A educação já sofreu muito por conta do revanchismo e com a descontinuidade de políticas públicas dos governos de plantão. E o motivo da base corporativa ligada ao PT e ao PSOL propor a revogação da BNCC e do Novo EM é o seu “pecado de origem”: foram medidas editadas no governo de Michel Temer; ainda que se saiba que elas estavam em discussão desde 2011 sob a liderança do PT e que todos os estados e municípios estão implementando a BNCC, assim como todas as escolas de ensino médio começaram a implementar o Novo EM em 2022.
Além do assembleísmo, que levou o MEC à paralisia na tramitação de seu projeto para o Novo Ensino Médio, agora querem o fim dos dois últimos grandes avanços na Educação por uma questão meramente ideológica.

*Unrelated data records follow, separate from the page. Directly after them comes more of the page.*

theorem wit_SecurityAndAttestation :
    (∃ (m : MsgRef) (pl : List Byte), (fun (d : Device) => d.runs ∧ d.turn m 0x3002 (fun b => b = pl) = true ∧ d.canAnswer m ∧ d.class3Waits = false) (aQueue (managed id) ⟨5, 7⟩ 0x3002 (([])))) ∧
    (∃ (n : List Byte) (t : Nat), (fun (d : Device) => d.runs ∧ d.regsWf ∧ d.mgmt.nonce = some (n, t)) (owned)) ∧
    (∃ (m : MsgRef) (pl : List Byte) (k : Nat), 1 ≤ k ∧ k ≤ 4 ∧ (fun (d : Device) => d.runs ∧ d.turn m 0x3003 (fun b => b = pl) = true ∧ d.canAnswer m ∧ d.class3Waits = false ∧ d.plan.library = [] ∧ d.plan.shadow = none ∧ d.slotsInP = [] ∧ leAt pl 0 1 = k ∧ leAt pl 1 1 = 0 ∧ d.fuses.owner.getD (k - 1) none = none ∧ d.fuses.revoked.testBit (k - 1) = false) (aQueue (managed id) ⟨5, 7⟩ 0x3003 (((u8 3 ++ zeros 7 ++ leBytes 57 9 ++ zeros 121))))) ∧
    (∃ (m : MsgRef) (pl : List Byte), (fun (d : Device) => d.runs ∧ d.turn m 0x3003 (fun b => b = pl) = true ∧ d.class3Waits = false ∧ (leAt pl 0 1 = 0 ∨ 4 < leAt pl 0 1 ∨ 4 < leAt pl 1 1)) (aQueue (managed id) ⟨5, 7⟩ 0x3003 ((u8 5)))) ∧
    (∃ (m : MsgRef) (pl : List Byte), (fun (d : Device) => d.runs ∧ d.turn m 0x3003 (fun b => b = pl) = true ∧ d.class3Waits = false ∧ 1 ≤ leAt pl 0 1 ∧ leAt pl 0 1 ≤ 4 ∧ leAt pl 1 1 ≤ 4 ∧ ((d.fuses.owner.getD (leAt pl 0 1 - 1) none).isSome = true ∨ (d.slotsInP = [] ∧ leAt pl 1 1 ≠ 0))) (aQueue (owned) ⟨5, 7⟩ 0x3003 ((u8 1 ++ u8 1)))) ∧
    (∃ (m : MsgRef) (pl : List Byte) (k g : Nat) (n : List Byte) (t : Nat), (fun (d : Device) => d.runs ∧ d.turn m 0x3004 (fun b => b = pl) = true ∧ d.canAnswer m ∧ d.class3Waits = false ∧ d.plan.library = [] ∧ d.plan.shadow = none ∧ leAt pl 0 1 = k ∧ leAt pl 1 1 = g ∧ k ∈ d.slotsInP ∧ g ∈ d.slotsInP ∧ d.slotsInP ≠ [k] ∧ d.mgmt.nonce = some (n, t) ∧ d.now < t + 60 * 10 ^ 9 ∧ ed448Verify (d.keyOfSlot g) (ascii "OSOUDRA-SEC") (shake256 64 (u64 d.board.serial ++ n ++ u8 2 ++ u8 k ++ zeros 57)) ((pl.drop 8).take 114) = true) (aQueue (owned) ⟨5, 7⟩ 0x3004 (((u8 2 ++ u8 1 ++ zeros 6 ++ leBytes 114 2728422401858672813027724910587032527364934639927616112406141564834037278144545995545527633209851934086639260691768705889418656319761832530337016919830337896348358871420532182694193964409570129128518936416164223501399752361956026753740283619232409628384673555294042814221))))) ∧
    (∃ (m : MsgRef) (pl : List Byte), (fun (d : Device) => d.runs ∧ d.turn m 0x3004 (fun b => b = pl) = true ∧ d.class3Waits = false ∧ leAt pl 0 1 ∈ d.slotsInP ∧ leAt pl 1 1 ∈ d.slotsInP ∧ d.slotsInP ≠ [leAt pl 0 1] ∧ d.mgmt.nonce = none) (aQueue (owned.updMgmt (fun m => { m with nonce := none })) ⟨5, 7⟩ 0x3004 ((u8 2 ++ u8 1)))) ∧
    (∃ (m : MsgRef) (pl : List Byte), (fun (d : Device) => d.runs ∧ d.turn m 0x3004 (fun b => b = pl) = true ∧ d.class3Waits = false ∧ 1 ≤ leAt pl 0 1 ∧ leAt pl 0 1 ≤ 4 ∧ 1 ≤ leAt pl 1 1 ∧ leAt pl 1 1 ≤ 4 ∧ (leAt pl 0 1 ∉ d.slotsInP ∨ leAt pl 1 1 ∉ d.slotsInP ∨ d.slotsInP = [leAt pl 0 1])) (aQueue (owned) ⟨5, 7⟩ 0x3004 ((u8 3 ++ u8 1)))) ∧
    (∃ (m : MsgRef) (pl : List Byte) (g : Nat) (n : List Byte) (t : Nat), (fun (d : Device) => d.runs ∧ d.turn m 0x3005 (fun b => b = pl) = true ∧ d.canAnswer m ∧ d.class3Waits = false ∧ leAt pl 0 1 = 1 ∧ leAt pl 1 1 = g ∧ g ∈ d.slotsInP ∧ (∀ b ∈ (pl.drop 122).take 57, b = 0) ∧ d.debugLevel = 0 ∧ d.mgmt.nonce = some (n, t) ∧ d.now < t + 60 * 10 ^ 9) (aQueue (owned) ⟨5, 7⟩ 0x3005 (((u8 1 ++ u8 1 ++ zeros 6 ++ leBytes 114 26323357824328114783913214299900934656020286570687914262903173721603758833060912376920488433302102008037553971591301223874877555903167940251904230471983960780808527888929222733417130250012274328538772856075853838878272041291438981249579844277696415620417710226957785602742 ++ zeros 57))))) ∧
    (∃ (req : List Byte), (fun (d : Device) => d.runs ∧ d.class3Waits = false ∧ d.mgmt.spdm.length = 2 ∧ req.length ≤ 65536) (connected 0)) ∧
    (∃ (req : List Byte), (fun (d : Device) => d.runs ∧ d.class3Waits = false ∧ (d.conn 0).stage = 1 ∧ d.mgmt.spdm.length = 2 ∧ req.length ≤ 65536) (connected 1)) ∧
    (∃ (req : List Byte), (fun (d : Device) => d.runs ∧ d.class3Waits = false ∧ (d.conn 0).stage = 2 ∧ d.mgmt.spdm.length = 2 ∧ req.length ≤ 65536) (connected 2)) ∧
    (∃ (req : List Byte), (fun (d : Device) => d.runs ∧ d.class3Waits = false ∧ (d.conn 0).stage = 3 ∧ d.debugLevel ≠ 2 ∧ d.mgmt.spdm.length = 2 ∧ req.length ≤ 65536) (connected 3)) ∧
    (∃ (req : List Byte), (fun (d : Device) => d.runs ∧ d.class3Waits = false ∧ (d.conn 0).stage = 3 ∧ d.debugLevel ≠ 2 ∧ d.mgmt.spdm.length = 2 ∧ req.length ≤ 65536 ∧ leAt req 2 1 = 0) (connected 3)) ∧
    (∃ (req : List Byte), (fun (d : Device) => d.runs ∧ d.class3Waits = false ∧ (d.conn 0).stage = 3 ∧ d.debugLevel ≠ 2 ∧ d.mgmt.spdm.length = 2 ∧ req.length ≤ 65536 ∧ leAt req 2 1 = 0 ∧ leAt req 3 1 = 0) (connected 3)) ∧
    (∃ (req : List Byte), (fun (d : Device) => d.runs ∧ d.class3Waits = false ∧ (d.conn 0).stage = 3 ∧ d.debugLevel ≠ 2 ∧ d.mgmt.spdm.length = 2 ∧ req.length ≤ 65536 ∧ leAt req 2 1 = 0 ∧ 1 ≤ leAt req 3 1 ∧ leAt req 3 1 ≤ 7) (connected 3)) ∧
    (∃ (m : MsgRef) (pl : List Byte), (fun (d : Device) => d.runs ∧ d.turn m 0x3001 (fun b => b = pl) = true ∧ d.canAnswer m ∧ d.class3Waits = false ∧ d.mgmt.spdm.length = 2 ∧ Memory.wf d.mem = true ∧ d.spdmBuffer (leAt pl 0 8) (leAt pl 8 4) = true ∧ d.spdmBuffer (leAt pl 16 8) (leAt pl 12 4) = true ∧ d.poisoned (leAt pl 0 8) (leAt pl 8 4) = false ∧ 2 ≤ leAt pl 8 4 ∧
        memRead d.mem (leAt pl 0 8 + 1) = 0x84) (aQueue ((managed id).write 0x4000 [0x12, 0x84, 0, 0]) ⟨5, 7⟩ 0x3001 ((u64 0x4000 ++ u32 4 ++ u32 256 ++ u64 0x5000)))) ∧
    (∃ (m : MsgRef) (pl : List Byte), (fun (d : Device) => d.runs ∧ d.turn m 0x3001 (fun b => b = pl) = true ∧ d.class3Waits = false ∧ (leAt pl 0 8 % 256 ≠ 0 ∨ 65536 < leAt pl 8 4 ∨ leAt pl 16 8 % 256 ≠ 0 ∨ 65536 < leAt pl 12 4)) (aQueue (managed id) ⟨5, 7⟩ 0x3001 ((u64 0x4001 ++ u32 4 ++ u32 256 ++ u64 0x5000)))) := by
  refine ⟨?_, ?_, ?_, ?_, ?_, ?_, ?_, ?_, ?_, ?_, ?_, ?_, ?_, ?_, ?_, ?_, ?_, ?_⟩
  · refine ⟨⟨5, 7⟩, [], ?_⟩
    decide +kernel
  · refine ⟨zeros 32, 0, ?_⟩
    decide +kernel
  · refine ⟨⟨5, 7⟩, (u8 3 ++ zeros 7 ++ leBytes 57 9 ++ zeros 121), 3, ?_⟩
    decide +kernel
  · refine ⟨⟨5, 7⟩, u8 5, ?_⟩
    decide +kernel
  · refine ⟨⟨5, 7⟩, u8 1 ++ u8 1, ?_⟩
    decide +kernel
  · refine ⟨⟨5, 7⟩, (u8 2 ++ u8 1 ++ zeros 6 ++ leBytes 114 2728422401858672813027724910587032527364934639927616112406141564834037278144545995545527633209851934086639260691768705889418656319761832530337016919830337896348358871420532182694193964409570129128518936416164223501399752361956026753740283619232409628384673555294042814221), 2, 1, zeros 32, 0, ?_⟩
    decide +kernel
  · refine ⟨⟨5, 7⟩, u8 2 ++ u8 1, ?_⟩
    decide +kernel
  · refine ⟨⟨5, 7⟩, u8 3 ++ u8 1, ?_⟩
    decide +kernel
  · refine ⟨⟨5, 7⟩, (u8 1 ++ u8 1 ++ zeros 6 ++ leBytes 114 26323357824328114783913214299900934656020286570687914262903173721603758833060912376920488433302102008037553971591301223874877555903167940251904230471983960780808527888929222733417130250012274328538772856075853838878272041291438981249579844277696415620417710226957785602742 ++ zeros 57), 1, zeros 32, 0, ?_⟩
    decide +kernel
  · refine ⟨[0x12, 0x84, 0, 0], ?_⟩
    decide +kernel
  · refine ⟨[0x12, 0xE1, 0, 0], ?_⟩
    decide +kernel
  · refine ⟨[0x12, 0xE3, 0, 0], ?_⟩
    decide +kernel
  · refine ⟨[0x12, 0x81, 0, 0], ?_⟩
    decide +kernel
  · refine ⟨[0x12, 0x82, 0, 0, 0, 0, 16, 0], ?_⟩
    decide +kernel
  · refine ⟨[0x12, 0x83, 0, 0], ?_⟩
    decide +kernel
  · refine ⟨[0x12, 0xE0, 0, 3], ?_⟩
    decide +kernel
  · refine ⟨⟨5, 7⟩, u64 0x4000 ++ u32 4 ++ u32 256 ++ u64 0x5000, ?_⟩
    decide +kernel
  · refine ⟨⟨5, 7⟩, u64 0x4001 ++ u32 4 ++ u32 256 ++ u64 0x5000, ?_⟩
    decide +kernel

Para além da necessária descontaminação ideológica do debate sobre o novo Plano Nacional da Educação, impõe-se uma avaliação técnica sobre a execução do PNE aprovado em 2014, para saber se suas metas foram alcançadas. Ainda que o censo escolar de 2023 apresente evoluções positivas em alguns indicadores, como o crescimento do atendimento das crianças de 3 a 4 anos nas pré-escolas e expansão do ensino profissionalizante, os dados indicam que muitas das metas não foram cumpridas e tiveram baixa execução.
Em relação ao último indicador se impõe uma ressalva. A expansão do ensino profissionalizante ainda está longe do ideal e continua sendo realizada de forma desarticulada com o ensino neste ciclo. O ensino médio continua descolado das necessidades dos alunos. Essa realidade contribui para a evasão escolar e para a formação de um imenso contingente de jovens que nem estudam nem trabalham.
Metas do presente plano não foram alcançadas por diversos fatores. Certamente contribuíram em muito os três anos de pandemia e cortes de verbas da educação, no governo passado. A prioridade dada para a agenda ideológica por Jair Bolsonaro e seus ministros da educação também agiu negativamente para a perda de foco e a baixa execução do plano no decênio 2014-2024. A inoperância no 1º ano do governo Lula é outro fator de atraso.
Por todos os motivos expostos, educadores de diversos matizes defendem a extensão do prazo. A ex-secretária Executiva do MEC, Maria Helena Guimarães, propõe uma prorrogação do plano atual por mais dois anos. A senadora Dorinha Seabra protocolou projeto de lei que visa prorrogar a vigência do atual PNE até 31 de dezembro de 2028. Sem fixar prazo, o professor da USP, Daniel Cara, também defende a extensão da vigência.
A prorrogação teria duas vantagens. De um lado, perseguir metas não alcançadas no último decênio; de outro, possibilitar um debate despolarizado sobre um novo plano focado na real agenda educacional. Na atual correlação de forças do parlamento, a hipótese mais provável é de retrocessos, com o retorno de uma agenda ideológica anacrônica.
Se houver a descontaminação política, torna-se possível gerar um PNE baseado no consenso. Há dois pré-requisitos para isso: tempo para amadurecer uma alternativa de comum acordo e disposição dos agentes políticos para costurar uma proposta unitária.
A despeito de divergências ideológicas, é possível encontrar um terreno comum entre conservadores e progressistas, entre esquerda e direita, desde que o foco seja a aprendizagem do aluno, única “ideologia” que deveria existir na Educação.
Idealmente, caberia a Camilo Santana liderar a construção de um pacto consensual da Educação e focar, neste ano, em tirar do papel o Novo Ensino Médio. Dele espera-se abertura para ouvir educadores das mais variadas correntes e interlocução com parlamentares dos mais diversos espectros políticos.